▶ **ASSIGNED TASK**
Only the lines below from the one containing "else if x.count" to the one containing "(R123, R124) -/" should be repeated, both included and unchanged.

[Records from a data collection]
◇ ◇ ◇

-- ==== Sys2Proof/Machine/Sorter.lean ====
section
/-!
DEFINITION. SRT: transit queue and densitometer (7.1), bins (7.2), routing windows (7.3), reservation and release
(7.4), drops (7.5), sorter states (7.6).
-/
namespace Sys2Proof.Machine

/-! ### Routing (R129, R131) -/

/-- A window claims an order (R129). -/
def Window.claims (w : Window) (number source : Nat) : Bool :=
  w.enabled && decide (w.firstBin + w.binCount ≤ 24) && number / 2 ^ w.k == w.base / 2 ^ w.k &&
    w.mask.getLsbD source

/-- The routing range of an order, first bin and number of bins: that of the lowest-numbered window that claims it,
otherwise 0..23 (R129). -/
def routingRange (windows : List Window) (number source : Nat) : Nat × Nat :=
  match windows.find? fun w => w.claims number source with
  | some w => (w.firstBin, w.binCount)
  | none => (0, 24)

/-- The lowest-numbered FREE bin in a range (R131). -/
def freeBinIn (bins : List OrderBin) (range : Nat × Nat) : Option Nat :=
  ((List.range range.2).map (range.1 + ·)).find? fun b =>
    match bins[b]? with
    | some x => x.state == .free
    | none => false

/-- The lowest-numbered FREE bin in an order's routing range as decoded now (R129, R131). -/
def freeBinFor (s : State) (o : Order) : Option Nat :=
  freeBinIn s.srt.bins (routingRange s.srt.windows o.number o.source)

/-- A bin record changed. -/
def updBin (b : Nat) (f : OrderBin → OrderBin) (s : State) : State :=
  s.setSrt { s.srt with bins := s.srt.bins.modify b f }

/-- A bin becomes ASSIGNED to an order with count 0, and ORT appends it to the order's bins list (R131, R134,
R22). -/
def assignBin (b slot number : Nat) (s : State) : State :=
  let s := updBin b (fun x => { x with state := .assigned, owner := some number, count := 0 }) s
  match s.orderAt slot number with
  | some o => s.setOrder slot (some { o with bins := o.bins ++ [b] })
  | none => s

/-- One bin is released: EMPTYING when a drop is routed to it, FREE when its count is 0 and it reads EMPTY, otherwise
EMPTYING (R132). -/
def OrderBin.release (x : OrderBin) (dropping : Bool) : OrderBin :=
  if dropping then { x with state := .emptying, owner := none }
  else if x.count = 0 ∧ x.sensor.filtered = some .empty then { x with state := .free, owner := none }
  else { x with state := .emptying, owner := none }

/-- The bin the drop in progress is routed to. -/
def dropBin (s : State) : Option Nat := if s.srt.dropping then s.srt.transit.head?.bind Piece.routed else none

/-- SRT releases the bins of an order (R132). A bin becoming FREE is an eligibility change (R30). -/
def releaseBins (bins : List Nat) (s : State) : State :=
  let d := dropBin s
  owePass (bins.foldl (fun s b => updBin b (fun x => x.release (d == some b)) s) s)

/-! ### Holding bins and the sorter state (R137) -/

/-- Both holding bins are OPEN. -/
def Srt.bothOpen (x : Srt) : Bool := !x.overflow.full && !x.reject.full

/-- A holding bin, 24 or 25. -/
def Srt.holding (x : Srt) (b : Nat) : HoldBin := if b = 24 then x.overflow else x.reject

/-- A holding bin replaced. -/
def Srt.setHolding (x : Srt) (b : Nat) (h : HoldBin) : Srt :=
  if b = 24 then { x with overflow := h } else { x with reject := h }

/-- The capacity of a holding bin (R125). -/
def holdCapacity (s : State) (b : Nat) : Nat :=
  if b = 24 then s.set.settings.overflowCapacity else s.set.settings.rejectCapacity

/-- A holding bin becomes FULL: REJECT_FULL, and the sorter in RUN goes to HOLD (R137). -/
def holdingFull (b : Nat) (s : State) : State :=
  let h := s.srt.holding b
  let s := s.setSrt (s.srt.setHolding b { h with full := true })
  let s := if s.srt.state = .run then s.setSrt { s.srt with state := .hold } else s
  sendNotice .rejectFull (le1 b ++ le1 h.count) s

/-- A holding bin becomes OPEN: a sorter in HOLD returns to RUN when both are OPEN (R137). -/
def holdingOpen (b : Nat) (s : State) : State :=
  let h := s.srt.holding b
  let s := s.setSrt (s.srt.setHolding b { h with full := false })
  if s.srt.state = .hold ∧ s.srt.bothOpen then s.setSrt { s.srt with state := .run } else s

/-- The sorter leaves FAULT or is cleared: RUN with both holding bins OPEN, otherwise HOLD (R139, R142). -/
def sorterRestart (s : State) : State :=
  s.setSrt { s.srt with state := if s.srt.bothOpen then .run else .hold, jammed := false }

/-! ### Pieces (R123, R124) -/

/-- A piece joins the transit queue; a strip that is not dead and EXPOSED is read (R123, R124). -/
def appendPiece (e : WebEntry) (s : State) : State :=
  let read := e.frame.isStrip && !e.frame.dead && e.webState == .exposed
  let p : Piece := ⟨e.frame, e.webState, if read then .awaited else .none, none⟩
  let s := s.setSrt { s.srt with transit := s.srt.transit ++ [p] }
  if read then drive .readDensitometer s else s

/-- A piece leaving with its reading AWAITED raises the count of readings to discard (R124). -/
def noteDiscard (p : Piece) (s : State) : State :=
  if p.reading = .awaited then s.setSrt { s.srt with discards := s.srt.discards + 1 } else s

/-- The head piece leaves by a drop completion or SORTER_RESUME: a strip not yet read is reported to EXU, and a free
place to CUT (R123, R124). -/
def headLeaves (s : State) : State :=
  match s.srt.transit with
  | p :: rest =>
    let s := s.setSrt { s.srt with transit := rest }
    let s := noteDiscard p s
    let s := if p.frame.isStrip && p.reading != .taken then stripUnread p.frame.mag p.frame.number s else s
    freePlace s
  | [] => s

/-! ### Drops (R133 to R135) -/

/-- A drop can start: the sorter is RUN, none is in progress, a piece waits (R133). Between the moments R133 names this
does not turn from false to true; the start itself is the command DROP_START (log 1). -/
def dropReady (s : State) : Bool := s.srt.state == .run && !s.srt.dropping && !s.srt.transit.isEmpty

/-- The head piece starts its drop to a bin (R133). -/
def startDrop (b : Nat) (s : State) : State :=
  let routed := match s.srt.transit with
    | p :: rest => { p with routed := some b } :: rest
    | [] => []
  drive (.drop b) (s.setSrt { s.srt with transit := routed, dropping := true })

/-- The count of an order bin, 0 for a bin that is none. -/
def binCountOf (s : State) (b : Nat) : Nat := (s.srt.bins[b]?.map OrderBin.count).getD 0

/-- The route of a live print: the newest bin below its capacity, else a further FREE bin, else the overflow bin
(R134). -/
def routePrint (r : PrintRef) (frame : Nat) (s : State) : State :=
  match s.orderAt r.slot r.number with
  | some o =>
    let roomy := match o.bins.getLast? with
      | some b => if binCountOf s b < s.set.settings.binCapacity then some b else none
      | none => none
    match roomy with
    | some b => startDrop b s
    | none =>
      match (if o.bins.length < 4 then freeBinFor s o else none) with
      | some b => startDrop b (assignBin b r.slot r.number s)
      | none =>
        let s := s.setOrder r.slot (some { o with overflowUsed := true })
        let s := sendNotice .overflowUsed
          (le4 r.number ++ le1 r.line ++ le2 frame ++ le1 s.srt.overflow.count) s
        startDrop 24 s
  | none => startDrop 25 s

/-- SRT routes the head piece and commands the transport (R133, R134). -/
def dropStart (s : State) : State :=
  match s.srt.transit with
  | p :: _ =>
    match p.frame.ref with
    | some r => if p.frame.live then routePrint r p.frame.number s else startDrop 25 s
    | none => startDrop 25 s
  | [] => s

/-- A piece lands in its bin: the count rises; an ASSIGNED bin at its capacity is FULL, a holding bin at its own is
FULL (R135). -/
def landIn (b : Nat) (s : State) : State :=
  if b < 24 then
    updBin b (fun x =>
      let n := x.count + 1
      { x with
        count := n
        state := if x.state = .assigned ∧ s.set.settings.binCapacity ≤ n then .full else x.state }) s
  else
    let h := s.srt.holding b
    let n := h.count + 1
    let s := s.setSrt (s.srt.setHolding b { h with count := n })
    if h.full = false ∧ holdCapacity s b ≤ n then holdingFull b s else s

/-- A drop completes (R135): the piece lands, a live print is credited, the head leaves. -/
def dropDone (s : State) : State :=
  match s.srt.transit with
  | p :: _ =>
    let s := s.setSrt { s.srt with dropping := false }
    let s := landIn (p.routed.getD 25) s
    let s := match p.frame.ref with
      | some r =>
        if p.frame.live then
          let s := reportDelivered r s
          if p.frame.unregistered then s.setSrt { s.srt with unregDone := s.srt.unregDone + 1 } else s
        else s
      | none => s
    headLeaves s
  | [] => s.setSrt { s.srt with dropping := false }

/-- A drop in progress is ended by path clearing or RESET: the transport is commanded nothing and still ends that drop
with a completion, which will be discarded (R133). -/
def endDrop (s : State) : State :=
  if s.srt.dropping then s.setSrt { s.srt with dropping := false, ended := s.srt.ended + 1 } else s

/-- The head piece is the jammed piece; a live print is made dead and lost (R138). -/
def jamHead (s : State) : State :=
  match s.srt.transit with
  | p :: rest =>
    let lives := p.frame.live && !p.frame.isStrip
    let p' := { p with frame := { p.frame with live := false } }
    let s := s.setSrt { s.srt with transit := p' :: rest, dropping := false, jammed := true }
    match p.frame.ref with
    | some r => if lives then accountLoss ⟨p.frame, r, .sorterJam, .transit, none⟩ s else s
    | none => s
  | [] => s.setSrt { s.srt with dropping := false }

/-- SORTER_FAULT is sent (R138), behind the notices of a loss (log 58). -/
def sorterFaultNotice (s : State) : State :=
  let p := if s.srt.jammed then s.srt.transit.head? else none
  sendNotice .sorterFault
    (frameField (p.map fun p => p.frame.number) ++ openField1 .pieceKind (p.map fun p => p.frame.job.code) ++
      indexField (p.bind Piece.routed) ++ countField s.srt.transit.length) s

/-! ### Bin sensors (R127, R128) -/

/-- One sample of a bin's sensor through the filter: the filtered reading changes, or is first set, when three
consecutive samples agree (R127). The Bool says that it changed. -/
def Sensor.sample (x : Sensor) (v : Occupancy) : Sensor × Bool :=
  let n := if x.last = some v then min (x.count + 1) 3 else 1
  if n = 3 ∧ x.filtered ≠ some v then (⟨some v, some v, n⟩, true) else (⟨x.filtered, some v, n⟩, false)

/-- An owned bin with prints is found EMPTY: count 0, ASSIGNED, the order's flag set, BIN_REMOVED_EARLY (R127, R22). -/
def emptiedEarly (b : Nat) (x : OrderBin) (s : State) : State :=
  let s := updBin b (fun x => { x with state := .assigned, count := 0 }) s
  let s := match x.owner with
    | some n => modOrder n (fun o => { o with binEmptiedEarly := true }) s
    | none => s
  sendNotice .binRemovedEarly (le1 b ++ orderField x.owner ++ le1 x.count) s

/-- An order bin takes a sensor event with the new filtered reading already recorded (R127). -/
def orderBinEvent (b : Nat) (v : Occupancy) (s : State) : State :=
  match s.srt.bins[b]? with
  | some x =>
    match x.state, v with
    | .free, .occupied => updBin b (fun x => { x with state := .unclaimed }) s
    | .unclaimed, .empty => owePass (updBin b (fun x => { x with state := .free, count := 0 }) s)
    | .emptying, .empty => owePass (updBin b (fun x => { x with state := .free, count := 0 }) s)
    | .assigned, .empty =>
      if 0 < x.count then emptiedEarly b x s else s
    | .full, .empty =>
      if 0 < x.count then owePass (emptiedEarly b x s) else s
    | .free, .empty => s
    | .unclaimed, .occupied => s
    | .emptying, .occupied => s
    | .assigned, .occupied => s
    | .full, .occupied => s
  | none => s

/-- A holding bin takes a sensor event with the new filtered reading already recorded (R128). -/
def holdingBinEvent (b : Nat) (v : Occupancy) (s : State) : State :=
  match v with
  | .empty =>
    let h := s.srt.holding b
    let s := s.setSrt (s.srt.setHolding b { h with count := 0 })
    if h.full then holdingOpen b s else s
  | .occupied => s

/-- One sample of a bin's sensor (R127, R128). The first setting of a holding bin's reading is recorded and no more
(R128). -/
def binSample (b : Nat) (v : Occupancy) (s : State) : State :=
  if b < 24 then
    match s.srt.bins[b]? with
    | some x =>
      let (sensor, changed) := x.sensor.sample v
      let s := updBin b (fun x => { x with sensor := sensor }) s
      if changed then orderBinEvent b v s else s
    | none => s
  else
    let h := s.srt.holding b
    let (sensor, changed) := h.sensor.sample v
    let s := s.setSrt (s.srt.setHolding b { h with sensor := sensor })
    if changed && h.sensor.filtered.isSome then holdingBinEvent b v s else s

/-! ### Capacities (R126) -/

/-- The write of the order bin capacity is refused: below a bin's count, or below the count plus 1 of a bin a drop
is entering (R126). -/
def binCapacityBusy (s : State) (cap : Nat) : Bool :=
  s.srt.bins.any (fun x => decide (cap < x.count)) ||
    match dropBin s with
    | some b => decide (b < 24) && decide (cap < binCountOf s b + 1)
    | none => false

/-- The same for the capacity of a holding bin. -/
def holdCapacityBusy (s : State) (b cap : Nat) : Bool :=
  let n := (s.srt.holding b).count
  decide (cap < n) || (dropBin s == some b && decide (cap < n + 1))

/-- A bin brought into line with a new order bin capacity (R126). -/
def OrderBin.realign (cap : Nat) (x : OrderBin) : OrderBin :=
  match x.state with
  | .assigned => if x.count = cap then { x with state := .full } else x
  | .full => if x.count < cap then { x with state := .assigned } else x
  | .free => x
  | .emptying => x
  | .unclaimed => x

/-- The order bins are brought into line; a bin that left FULL is an eligibility change (R126, R30). -/
def realignBins (cap : Nat) (s : State) : State :=
  owePass (s.setSrt { s.srt with bins := s.srt.bins.map (OrderBin.realign cap) })

/-- A holding bin is brought into line (R126, R137). -/
def realignHolding (b cap : Nat) (s : State) : State :=
  let h := s.srt.holding b
  if h.full then (if h.count < cap then holdingOpen b s else s)
  else if h.count = cap then holdingFull b s
  else s

end Sys2Proof.Machine
end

◇ ◇ ◇

▶ **SOLUTION TO THE PROBLEM**
  else if x.count = 0 ∧ x.sensor.filtered = some .empty then { x with state := .free, owner := none }
  else { x with state := .emptying, owner := none }

/-- The bin the drop in progress is routed to. -/
def dropBin (s : State) : Option Nat := if s.srt.dropping then s.srt.transit.head?.bind Piece.routed else none

/-- SRT releases the bins of an order (R132). A bin becoming FREE is an eligibility change (R30). -/
def releaseBins (bins : List Nat) (s : State) : State :=
  let d := dropBin s
  owePass (bins.foldl (fun s b => updBin b (fun x => x.release (d == some b)) s) s)

/-! ### Holding bins and the sorter state (R137) -/

/-- Both holding bins are OPEN. -/
def Srt.bothOpen (x : Srt) : Bool := !x.overflow.full && !x.reject.full

/-- A holding bin, 24 or 25. -/
def Srt.holding (x : Srt) (b : Nat) : HoldBin := if b = 24 then x.overflow else x.reject

/-- A holding bin replaced. -/
def Srt.setHolding (x : Srt) (b : Nat) (h : HoldBin) : Srt :=
  if b = 24 then { x with overflow := h } else { x with reject := h }

/-- The capacity of a holding bin (R125). -/
def holdCapacity (s : State) (b : Nat) : Nat :=
  if b = 24 then s.set.settings.overflowCapacity else s.set.settings.rejectCapacity

/-- A holding bin becomes FULL: REJECT_FULL, and the sorter in RUN goes to HOLD (R137). -/
def holdingFull (b : Nat) (s : State) : State :=
  let h := s.srt.holding b
  let s := s.setSrt (s.srt.setHolding b { h with full := true })
  let s := if s.srt.state = .run then s.setSrt { s.srt with state := .hold } else s
  sendNotice .rejectFull (le1 b ++ le1 h.count) s

/-- A holding bin becomes OPEN: a sorter in HOLD returns to RUN when both are OPEN (R137). -/
def holdingOpen (b : Nat) (s : State) : State :=
  let h := s.srt.holding b
  let s := s.setSrt (s.srt.setHolding b { h with full := false })
  if s.srt.state = .hold ∧ s.srt.bothOpen then s.setSrt { s.srt with state := .run } else s

/-- The sorter leaves FAULT or is cleared: RUN with both holding bins OPEN, otherwise HOLD (R139, R142). -/
def sorterRestart (s : State) : State :=
  s.setSrt { s.srt with state := if s.srt.bothOpen then .run else .hold, jammed := false }

/-! ### Pieces (R123, R124) -/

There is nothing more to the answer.